Clinton’s Campaign Still More Insulting

J.B. Sivanich

Last Friday, Barack Obama committed one of the biggest errors of the 2008 campaign so far with his quote explaining the bitterness felt by small-town industrial workers in Pennsylvania. In the quote, he said, “And it’s not surprising then they get bitter, they cling to guns or religion or antipathy to people who aren’t like them or anti-immigrant sentiment or anti-trade sentiment as a way to explain their frustrations.”
The quote ignited outrage; it should be noted that it was said at a fundraiser in San Francisco, adding salt to the wound. While I grant that it was an error — politicians should never try to explain other people’s feelings — I do not believe that the quote deserves as much backlash as it has received.
Hillary Clinton ran a response advertisement in which a Pennsylvanian woman says, “I was insulted by Barack Obama’s comments.” While she may have been justified in the claim, I think it’s clear that Hillary Clinton’s campaign has been much more insulting to the American public.
After Clinton lost in Iowa, she gave a speech on how she was the real candidate of “change” that Americans were waiting for; ironic, especially in the fact that she was accompanied on stage by former President Bill Clinton, with his former Secretary of State, Madeline Albright, and the former Gen. Wesley Clark, who made his name during the Clinton presidency.
Then there was the whole Jeremiah Wright ordeal, which culminated in Hillary’s husband questioning Obama’s patriotism. After officially swearing off the subject, she brought it up again two weeks later as she reiterated that if it was her decision, “[Wright] would not be my pastor.”
Justifying this return to the subject, she said that she was merely reacting to a reporter’s inquiry; after a small amount of research, though, it came out that she avoided these questions after she formally quit the subject.
Last month, she attempted to tout her national security credentials by erroneously saying that she flew into Bosnia during the Kosovo crisis under sniper-fire. Tapes proved the opposite, showing her standing on a tarmac while listening to an 8-year-old recite a poem about peace.

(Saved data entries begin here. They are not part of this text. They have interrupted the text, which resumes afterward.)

/-- 95_test_vectors.md 2.2: the checks of OPEN, in order. -/
theorem test_open_checks :
    reply .openBlock (closed (header 8 1 4 2 0)) = some (3, 0) ∧
    reply .openBlock (closed (header 2 0 4 2 0)) = some (3, 0) ∧
    reply .openBlock (closed (header 8 0 0xFFFFFFFF 0xFFFFFFFF 0)) = some (3, 0) ∧
    reply .openBlock (closed (header 8 0 0xFFFFFFFF 1 0)) = some (1, 0) ∧
    reply .openBlock (closed (header 8 0 4 2 257)) = some (1, 0) ∧
    reply .openBlock (closed (header 32 3 1 1 0)) = some (1, 0) ∧
    reply .openBlock (closed (header 32 0 17 1 0)) = some (7, 0) := by decide

/-- 95_test_vectors.md 2.2: what OPEN derives. -/
theorem test_open_derives :
    reply (.cfgRead 0x14) (image (header 8 0 4 2 256) [] []) = some (0, 0x100) ∧
    reply (.cfgRead 0x14) (image (header 4 0 4 2 0) [] []) = some (0, 0x10) ∧
    reply (.cfgRead 0x14) (image (header 24 0 4 2 999) [] []) = some (0, 0) ∧
    reply (.cfgRead 0x13) (image (header 32 0 16 1 0) [] []) = some (0, 0x40) ∧
    reply (.cfgRead 0x15) (image (header 32 0 1 1 0) [] []) = some (0, 0x10) ∧
    reply .openBlock (closed (header 24 3 1 1 0)) = some (0, 0) := by decide

theorem test_close : (after .closeBlock direct16).isOpen = false ∧
    reply (.cfgRead 0x13) (after .closeBlock direct16) = some (0, 0) ∧
    reply (.cfgRead 0x00) (after .closeBlock direct16) = some (0, 16) := by decide

/-- First error wins, and ERR_CLEAR clears (R202, R109). -/
theorem test_err_clear :
    reply (.cfgRead 0x10) (after (.rowAddr 0) (after (.cfgWrite 0x10 5) State.reset)) = some (0, 0x800) ∧
    reply (.cfgRead 0x10) (after .errClear (after (.rowAddr 0) State.reset)) = some (0, 0) := by decide

/-- 95_test_vectors.md 2.4, row 2: index 15 at column 2 is out of range. -/
theorem test_decode_row_bad_index : reply (.decodeRow 0) badNibble = some (4, 2) ∧
    emitted (.decodeRow 0) badNibble = [(0, 0, 0x07E0), (1, 0, 0xF800)] := by decide

/-- 95_test_vectors.md 2.4: coordinates wrap (D18). -/
theorem test_decode_row_wraps :
    emitted (.decodeRow 0)
      { image (header 16 0 2 1 0) [] [0] with draw := { bgcolor := 0, originX := 0x7FFFFFFF, originY := 0xFFFFFFFF } }
      = [(0x7FFFFFFF, 0xFFFFFFFF, 0), (0x80000000, 0xFFFFFFFF, 0)] := by decide

/-- 95_test_vectors.md P2: 1 bpp, the most significant bit is the leftmost pixel. -/
theorem test_decode_row_one_bit :
    (emitted (.decodeRow 0) (image (header 1 0 8 1 0) [0, 0xFFFFFF00] [0x000000B0])).map (fun r => r.2.2)
      = [0xFFFF, 0, 0xFFFF, 0xFFFF, 0, 0, 0, 0] := by decide

/-- 95_test_vectors.md 2.4: 24 bpp bytes are B, G, R. -/
theorem test_decode_row_24 :
    emitted (.decodeRow 0) (image (header 24 0 2 1 0) [] [0x56123456, 0x00001234])
      = [(0, 0, 0x11AA), (1, 0, 0x11AA)] := by decide

theorem test_decode_pixel : reply (.decodePixel 1) direct16 = some (0, 0x1234) ∧
    reply (.decodePixel 2) direct16 = some (5, 0) ∧ reply (.decodePixel 2) badNibble = some (4, 0) := by decide

/-- 95_test_vectors.md 2.4: 32 bpp blends, and the masks that overlap (D9). -/
theorem test_decode_pixel_32 : reply (.decodePixel 0) blended = some (0, 0x11AA) ∧
    reply (.decodePixel 1) blended = some (0, 0x07E0) ∧
    reply (.decodePixel 0)
      (image { header 32 3 1 1 0 with mask := ⟨0x0000FFF0, 0x00F0F000, 0x00000001, 0xFF000000⟩ } [] [0xFF345678])
      = some (0, 0x6020) := by decide

/-- 95_test_vectors.md 2.3. -/
theorem test_row_addr : reply (.rowAddr 0) tall24 = some (0, 0x56) ∧ reply (.rowAddr 2) tall24 = some (0, 0x36) ∧
    reply (.rowAddr 3) tall24 = some (5, 0) ∧ reply (.rowAddr 0xFFFFFFFF) tall24 = some (5, 0) := by decide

She later blamed the memory lapse on “sleep-deprivation,” which begs the comment that Americans will have to hope that she does not suffer from a likewise bout when she is leader of the free world, especially if she has to answer a phone call of national security importance at “three a.m. in the morning.”

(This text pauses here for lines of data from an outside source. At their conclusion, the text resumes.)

-- ==== Sys2Proof/Machine/TreeBuilder.lean ====
section
/-! DEFINITION. The Huffman tree builder: BUILD (41_tree_builder.md). -/

namespace Sys2Proof.Machine

/-- x before the first element whose key is not below x's. -/
def insertByKey {α : Type} (key : α → Nat) (x : α) : List α → List α
  | [] => [x]
  | y :: ys => if key x ≤ key y then x :: y :: ys else y :: insertByKey key x ys

/-- stable_sort_by(key, l): by ascending key, elements of equal key in the order they had (00_scope.md R13). -/
def stableSortBy {α : Type} (key : α → Nat) : List α → List α
  | [] => []
  | x :: xs => insertByKey key x (stableSortBy key xs)

/-- NW[n] as a number, the key of the sort (41_tree_builder.md R160). -/
def weightOf (arena : Arena) (n : Slot) : Nat := arena[n].nw.toNat

/-- The leaf slot of a symbol (10_state.md R40). -/
def leafSlot (k : Symbol) : Slot := Fin.ofNat 129 k.val

/-- The slot of merge k's node, 65 + k (10_state.md R40). -/
def mergeSlot (k : Nat) : Slot := Fin.ofNat 129 (65 + k)

/-- The root, slot 128 (10_state.md R40). -/
def rootSlot : Slot := 128

/-- The leaves take their weights and have no children; every other field stays (41_tree_builder.md R160). -/
def setLeaves (w : Weights) (arena : Arena) : Arena :=
  Vector.ofFn fun n : Slot =>
    if h : n.val < 65 then { arena[n] with nw := w[n.val], nl := none, nr := none } else arena[n]

/-- Node n becomes the parent of a, on the given side (41_tree_builder.md R160). -/
def setParent (a n : Slot) (side : Bool) (arena : Arena) : Arena :=
  arena.set a { arena[a] with np := some n, ns := side }

/-- Node n joins a on its left and b on its right, its weight their sum (41_tree_builder.md R160, R162). -/
def join (a b n : Slot) (arena : Arena) : Arena :=
  let made := arena.set n { arena[n] with nw := arena[a].nw + arena[b].nw, nl := some a, nr := some b }
  setParent b n true (setParent a n false made)

/-- One merge round: the forest is stable-sorted by weight, its first two nodes are joined under slot 65 + k, and that
node is appended (41_tree_builder.md R162). BUILD's forest has at least two nodes in every round (R163); with fewer there is nothing to
join. -/
def mergeRound (k : Nat) (st : Arena × List Slot) : Arena × List Slot :=
  match stableSortBy (weightOf st.1) st.2 with
  | a :: b :: rest => (join a b (mergeSlot k) st.1, rest ++ [mergeSlot k])
  | forest => (st.1, forest)

/-- The first k rounds, from the leaves in symbol-index order (41_tree_builder.md R160, R161). -/
def mergeRounds (w : Weights) (arena : Arena) : Nat → Arena × List Slot
  | 0 => (setLeaves w arena, symbols.map leafSlot)
  | k + 1 => mergeRound k (mergeRounds w arena k)

/-- The arena BUILD leaves: 64 merges, and the root without a parent (41_tree_builder.md R160, R163). -/
def buildArena (w : Weights) (arena : Arena) : Arena :=
  let built := (mergeRounds w arena Config.nMerges).1
  built.set rootSlot { built[rootSlot] with np := none, ns := false }

/-- BUILD's checks (60_exceptions.md R298). -/
def buildFailure (s : State) : Option HceError :=
  firstFailure [modeCheck s .idle 0x20, ⟨s.wv, eSeq 2 0x20⟩]

/-- BUILD: the Huffman tree of W into the arena, TV to 1 (41_tree_builder.md R160). -/
def execBuild (s : State) : Result :=
  command s (buildFailure s) { s with arena := buildArena s.w s.arena, tv := true }

end Sys2Proof.Machine
end

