@[simp] theorem walkBit_wv (x : Bool) (s : State) : (walkBit x s).state.wv = s.wv := by
  rcases walkBit_cases x s with ⟨k, -, h⟩ | ⟨-, -, h⟩ | ⟨-, -, h⟩ <;> simp [h]
@[simp] theorem walkBit_tv (x : Bool) (s : State) : (walkBit x s).state.tv = s.tv := by
  rcases walkBit_cases x s with ⟨k, -, h⟩ | ⟨-, -, h⟩ | ⟨-, -, h⟩ <;> simp [h]
@[simp] theorem walkBit_cv (x : Bool) (s : State) : (walkBit x s).state.cv = s.cv := by
  rcases walkBit_cases x s with ⟨k, -, h⟩ | ⟨-, -, h⟩ | ⟨-, -, h⟩ <;> simp [h]
@[simp] theorem walkBit_ce (x : Bool) (s : State) : (walkBit x s).state.ce = s.ce := by
  rcases walkBit_cases x s with ⟨k, -, h⟩ | ⟨-, -, h⟩ | ⟨-, -, h⟩ <;> simp [h]
@[simp] theorem walkBit_pad (x : Bool) (s : State) : (walkBit x s).state.pad = s.pad := by
  rcases walkBit_cases x s with ⟨k, -, h⟩ | ⟨-, -, h⟩ | ⟨-, -, h⟩ <;> simp [h]
@[simp] theorem walkBit_nsym (x : Bool) (s : State) : (walkBit x s).state.nsym = s.nsym := by
  rcases walkBit_cases x s with ⟨k, -, h⟩ | ⟨-, -, h⟩ | ⟨-, -, h⟩ <;> simp [h]
@[simp] theorem walkBit_totalbits (x : Bool) (s : State) : (walkBit x s).state.totalbits = s.totalbits := by
  rcases walkBit_cases x s with ⟨k, -, h⟩ | ⟨-, -, h⟩ | ⟨-, -, h⟩ <;> simp [h]
@[simp] theorem walkBit_dincnt (x : Bool) (s : State) : (walkBit x s).state.dincnt = s.dincnt := by
  rcases walkBit_cases x s with ⟨k, -, h⟩ | ⟨-, -, h⟩ | ⟨-, -, h⟩ <;> simp [h]
@[simp] theorem walkBit_pnsym (x : Bool) (s : State) : (walkBit x s).state.pnsym = s.pnsym := by
  rcases walkBit_cases x s with ⟨k, -, h⟩ | ⟨-, -, h⟩ | ⟨-, -, h⟩ <;> simp [h]
@[simp] theorem walkBit_w (x : Bool) (s : State) : (walkBit x s).state.w = s.w := by
  rcases walkBit_cases x s with ⟨k, -, h⟩ | ⟨-, -, h⟩ | ⟨-, -, h⟩ <;> simp [h]
@[simp] theorem walkBit_arena (x : Bool) (s : State) : (walkBit x s).state.arena = s.arena := by
  rcases walkBit_cases x s with ⟨k, -, h⟩ | ⟨-, -, h⟩ | ⟨-, -, h⟩ <;> simp [h]
@[simp] theorem walkBit_cb (x : Bool) (s : State) : (walkBit x s).state.cb = s.cb := by
  rcases walkBit_cases x s with ⟨k, -, h⟩ | ⟨-, -, h⟩ | ⟨-, -, h⟩ <;> simp [h]
@[simp] theorem walkBit_cbuf (x : Bool) (s : State) : (walkBit x s).state.cbuf = s.cbuf := by
  rcases walkBit_cases x s with ⟨k, -, h⟩ | ⟨-, -, h⟩ | ⟨-, -, h⟩ <;> simp [h]
@[simp] theorem walkBit_acc (x : Bool) (s : State) : (walkBit x s).state.acc = s.acc := by
  rcases walkBit_cases x s with ⟨k, -, h⟩ | ⟨-, -, h⟩ | ⟨-, -, h⟩ <;> simp [h]
@[simp] theorem walkBit_accn (x : Bool) (s : State) : (walkBit x s).state.accn = s.accn := by
  rcases walkBit_cases x s with ⟨k, -, h⟩ | ⟨-, -, h⟩ | ⟨-, -, h⟩ <;> simp [h]
@[simp] theorem walkBit_pend (x : Bool) (s : State) : (walkBit x s).state.pend = s.pend := by
  rcases walkBit_cases x s with ⟨k, -, h⟩ | ⟨-, -, h⟩ | ⟨-, -, h⟩ <;> simp [h]
@[simp] theorem walkBit_pendv (x : Bool) (s : State) : (walkBit x s).state.pendv = s.pendv := by
  rcases walkBit_cases x s with ⟨k, -, h⟩ | ⟨-, -, h⟩ | ⟨-, -, h⟩ <;> simp [h]
@[simp] theorem walkBit_rstN (x : Bool) (s : State) : (walkBit x s).state.rstN = s.rstN := by
  rcases walkBit_cases x s with ⟨k, -, h⟩ | ⟨-, -, h⟩ | ⟨-, -, h⟩ <;> simp [h]
@[simp] theorem walkBit_pending (x : Bool) (s : State) : (walkBit x s).state.pending = s.pending := by
  rcases walkBit_cases x s with ⟨k, -, h⟩ | ⟨-, -, h⟩ | ⟨-, -, h⟩ <;> simp [h]
@[simp] theorem walkBit_returned (x : Bool) (s : State) : (walkBit x s).state.returned = s.returned := by
  rcases walkBit_cases x s with ⟨k, -, h⟩ | ⟨-, -, h⟩ | ⟨-, -, h⟩ <;> simp [h]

This is a reference to Clinton’s very controversial ad showing images of a sleeping child with a voice-over asking voters who they would want in the White House to answer a phone call at 3 a.m. dealing with national security.

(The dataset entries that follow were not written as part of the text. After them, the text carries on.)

theorem exec_teardown_of_ready {s : State} (idle : s.mode = .idle) (tv : s.tv = true) :
    exec .teardown s = .next { s with arena := clearedArena, tv := false } := by
  rw [exec_teardown]
  exact command_of_pass (by simp [idle]) (by rw [teardownFailure_of_idle idle, if_pos tv]) _

theorem clearedArena_get (n : Slot) : clearedArena[n] = Node.cleared := by
  simp [clearedArena]

/-- Settles O12: MODE, then TV, and every slot of the arena left is the cleared one. -/
theorem teardownClearsTheArena : Obligations.TeardownClearsTheArena := by
  refine ⟨decode_encode_command (i := .teardown) (by decide), fun s => ?_⟩
  unfold Raises
  refine ⟨fun error => ?_, fun busy => ?_, fun idle noTv => ?_, fun idle tv => ?_⟩
  · exact command_of_error error _ _
  · obtain ⟨running, notIdle⟩ := not_idle_of_busy busy
    exact command_of_failure running (teardownFailure_of_mode notIdle) _
  · have fails : teardownFailure s = some (eSeq 3 0x21) := by
      rw [teardownFailure_of_idle idle, if_neg (by simp [noTv])]
    exact command_of_failure (by simp [idle]) fails _
  · refine ⟨_, exec_teardown_of_ready idle tv, rfl, fun n => ?_⟩
    rw [clearedArena_get]
    exact ⟨rfl, rfl, rfl, rfl, rfl⟩

/-! ### Commands in ERROR (45_control.md R256) -/

/-- In ERROR every command but SRST is ignored. -/
theorem exec_command_of_error {i : Instr} {s : State} (row : i ∈ commandMap.map Prod.snd) (notSrst : i ≠ .srst)
    (error : s.mode = .error) : exec i s = .next s := by
  cases i with
  | nop => exact exec_nop s
  | srst => exact absurd rfl notSrst
  | cntBegin | cntEnd | build | teardown | gencode | packBegin | packEnd | load | unpackBegin | unpackEnd =>
    exact command_of_error error _ _
  | cntPut | packPut | unpackPut | putIdle | putErr | get | rdreg | cbrd | cbwr | wrign | rdzero =>
    simp [commandMap] at row

/-- Settles O8: a CMD word is rejected, which ERROR ignores, or is a command, which ERROR ignores unless it is SRST. -/
theorem errorModeIgnoresAllCommandsButReset : Obligations.ErrorModeIgnoresAllCommandsButReset := by
  intro s off v rest high oldest cmd error
  have decoded : decode (s.take rest).mode (.write off v) = decodeCommand v := decodeWrite_cmd cmd _ v
  have error : (s.take rest).mode = .error := error
  rw [step_of_bus high oldest]
  refine ⟨fun other => ?_, fun srst => ?_⟩
  · cases answer : decodeCommand v with
    | rejected r =>
      rw [runTransaction_of_rejected (decoded.trans answer), badCommand_of_error error]
      rfl
    | ok i =>
      have notSrst : i ≠ .srst := fun h => other (decodeCommand_eq_srst_iff.1 (h ▸ answer))
      rw [runTransaction_of_ok (decoded.trans answer)]
      exact exec_command_of_error (decodeCommand_eq_ok answer).1 notSrst error
  · rw [runTransaction_of_ok (decoded.trans (decodeCommand_eq_srst_iff.2 srst))]
    exact ⟨_, exec_srst _, clearAll_hasResetValues _, high, rfl, rfl⟩
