-- ==== Sys2Proof/Syntax.lean ====
section
/-!
DEFINITION. The commands of the TSU-3272: one constructor per row of the operations-and-events table, with the
measured inputs, the frame or the request that the row acts on. Row names are the table's, in lowerCamelCase.
-/
namespace Sys2Proof

/-- The five keys of R29. A smaller key is taken first. -/
structure EventKey where
  stamp : Nat
  cls : Nat
  lane : Nat
  index : Nat
  order : Nat
  deriving DecidableEq, Repr

/-- A fetched request (Table 4-4): the descriptors of its command in index order, byte k of each in bits 8k to 8k + 7; whether its payload
read or write fails (R110); the payload bytes that its DMA returned. -/
structure Desc where
  words : List (BitVec 256)
  dmaErr : Bool
  payload : Bytes
  deriving DecidableEq, Repr

/-- A descriptor with the fields of Table 4-4: OPCODE, FLAGS, TAG, SCOPE, UNIT, ADDR, LEN, PARAM0, PARAM1. -/
def descWord (opcode flags tag scope unit addr len param0 param1 : Nat) : BitVec 256 :=
  BitVec.ofNat 256 (opcode + 2 ^ 8 * flags + 2 ^ 16 * tag + 2 ^ 32 * scope + 2 ^ 48 * unit + 2 ^ 64 * addr + 2 ^ 128 * len + 2 ^ 160 * param0 +
    2 ^ 192 * param1)

/-- The first descriptor, whose fields are the command's. -/
def Desc.head (d : Desc) : BitVec 256 := d.words.headD 0

/-- The descriptors of a command (R106). -/
def Desc.count (d : Desc) : Nat := d.words.length

/-- The fields of Table 4-4. -/
def Desc.opcode (d : Desc) : Byte := d.head.extractLsb' 0 8
def Desc.irq (d : Desc) : Bool := d.head.getLsbD 8
def Desc.fence (d : Desc) : Bool := d.head.getLsbD 10
def Desc.tag (d : Desc) : BitVec 16 := d.head.extractLsb' 16 16
def Desc.scope (d : Desc) : Byte := d.head.extractLsb' 32 8
def Desc.unit (d : Desc) : BitVec 16 := d.head.extractLsb' 48 16
def Desc.addr (d : Desc) : BitVec 64 := d.head.extractLsb' 64 64
def Desc.len (d : Desc) : BitVec 32 := d.head.extractLsb' 128 32
def Desc.param0 (d : Desc) : BitVec 32 := d.head.extractLsb' 160 32
def Desc.param1 (d : Desc) : BitVec 64 := d.head.extractLsb' 192 64

/-- FLAGS.CHAIN of a descriptor. -/
def descChain (w : BitVec 256) : Bool := w.getLsbD 9

/-- Whether a reserved field of Table 4-4 is not zero: FLAGS bits 7:3 or byte 5, in any descriptor of the command. -/
def Desc.resv (d : Desc) : Bool := d.words.any fun w => w.extractLsb' 11 5 != 0 || w.extractLsb' 40 8 != 0

/-- Modulator bits of one channel, in MCLK order, with the index (R548) of the first of them. -/
structure BitWindow where
  first : Nat
  bits : List Bool
  deriving DecidableEq, Repr

/-- A write that a transfer carries (R514): where its first byte goes and its bytes; dram: an address of DRAM data space (Table 19-3), else of the shared
SRAM. -/
structure ArbWrite where
  dram : Bool
  addr : Nat
  data : List (BitVec 8)
  deriving DecidableEq, Repr

/-- What the memory controllers have found since the last sensor sample (Table 16-10): a corrected DRAM error, an uncorrectable one outside the
ledger, an MRAM write that failed its read-back. -/
structure MemorySigns where
  corrected : Bool
  uncorrectable : Bool
  mram : Bool
  deriving DecidableEq, Repr

/-- A level over time, as runs of equal level: length in ticks and level. -/
abbrev Wave := List (Nat × Int)

/-- What a lane's sense inputs show: Lnn_CPS over the PWM period that ends, in 0.01 V (R134), and the coding resistance in Ω where a 10 ms sample
falls on this period start (R136). -/
structure LaneSense where
  lane : Fin 32
  cps : Wave
  rc : Option Nat
  deriving DecidableEq, Repr

/-- A pilot-line frame at a lane's receiver (R160, R161): the samples its preamble takes, the ADC samples of 512 LSB and more as (sample, magnitude)
in order, and for each PB whether its CRC holds once the decoder has left out the erased samples. -/
structure PlcRx where
  preamble : Nat
  high : List (Nat × Nat)
  pbs : List Bool
  deriving DecidableEq, Repr

/-- One pass of the mutual authentication at a token (R199): its answer E(K, RndB) to AUTH_1, its answer to AUTH_2, and the status byte. -/
structure TokAuth where
  challenge : Bytes
  proof : Bytes
  status : Byte
  deriving DecidableEq, Repr

/-- A token's answer to one protected purse command (R198, R199): data under the session key, status byte, CMAC of 8 bytes. -/
structure TokAns where
  cipher : Bytes
  status : Byte
  mac : Nat
  deriving DecidableEq, Repr

/-- A received V2GTP message: whether the EXI codec failed on it (VLK_ERR.CODEC), whether its header is right, its payload length, whether its EXI is schema-valid and its
response type can be inferred, its message type, the SessionID it carries and its bytes. -/
structure V2g where
  codecErr : Bool
  headerOk : Bool
  length : Nat
  schemaOk : Bool
  typeKnown : Bool
  msg : BitVec 16
  session : Nat
  raw : Bytes
  deriving DecidableEq, Repr

/-- A reception of the site line: its logical frame as decided, CRC included, and how it was received: in band mode; for a
tone-mode frame the symbol errors left per codeword; its samples from the preamble on with a magnitude of 1,024 LSB and more as (sample, magnitude)
in order; its mean tone SNR in 0.25 dB; the stamps at which its preamble began and its last symbol ended. -/
structure LineRx where
  bytes : Bytes
  band : Bool
  errors : List Nat
  high : List (Nat × Nat)
  snr : Nat
  start : Nat
  fin : Nat
  deriving DecidableEq, Repr

/-- What a zeroisation detector has found (Table 15-1): the last two comparisons of a mesh loop, mismatch or not; the qualified opening of the case;
the last two samples of the battery-island sensor in °C; a supply outside its window, for so many ns, VBAT at a level in mV or the island's
internal supply (none), whose window the manual does not give. -/
inductive TamperSign where
  | mesh (loop : Fin 2) (previous last : Bool)
  | caseSwitch
  | temperature (previous last : Int)
  | glitch (vbatMv : Option Nat) (ns : Nat)
  deriving DecidableEq, Repr

/-- What the site-line receiver finds on the medium (R405): so many ticks ago, the largest energy in a tone of the set in 0.25 dB above the
measured noise floor, and whether a band-mode preamble was detected. -/
structure CarrierReading where
  ago : Nat
  excess : Nat
  preamble : Bool
  deriving DecidableEq, Repr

The ad was ridiculous in its lack of content and its use of extreme imagery — sleeping children, dark lighting and a low, throaty voiceover. It was disrespectful toward voters, who should not have to be force-fed emotionally provocative advertisements.
It was disrespectful because it showed the campaign’s belief that viewers would not be able to see through this attempt to create a crippling — and false — sense of fear.
Clinton biggest insult to the American people was her claim that pledged delegates do not have to actually cast votes for who their constituents voted for, and her asking for Obama’s pledged delegates to switch at the national convention.
Though this may technically be legally possible somehow, it is more un-American than a monarchy. At least in 2000, George Bush was playing by standards — the electoral college, flawed as it may be — written in the Constitution and used in every presidential election since the country’s birth.
By suggesting this, Clinton is trying to take power away from the people in a way that is so blunt you would think that this is Russia. This brings up three questions when considering a Hilary Clinton presidency: What tactics would she resort to in order to grab power? What other American values would she eschew? And how could she sleep at night knowing that she holds the same position that George Washington, John Adams and Thomas Jefferson held?
It’s this overly patriotic, undemocratic and fear-based campaigning on the Clinton side that smells suspiciously of our current president and reveals the campaign’s low opinion of the American people.
It will be a gross irony if Obama’s comment leads to his loss of the nomination, as he will have run a far less insulting campaign than Clinton but will be sunk because he was considered insulting.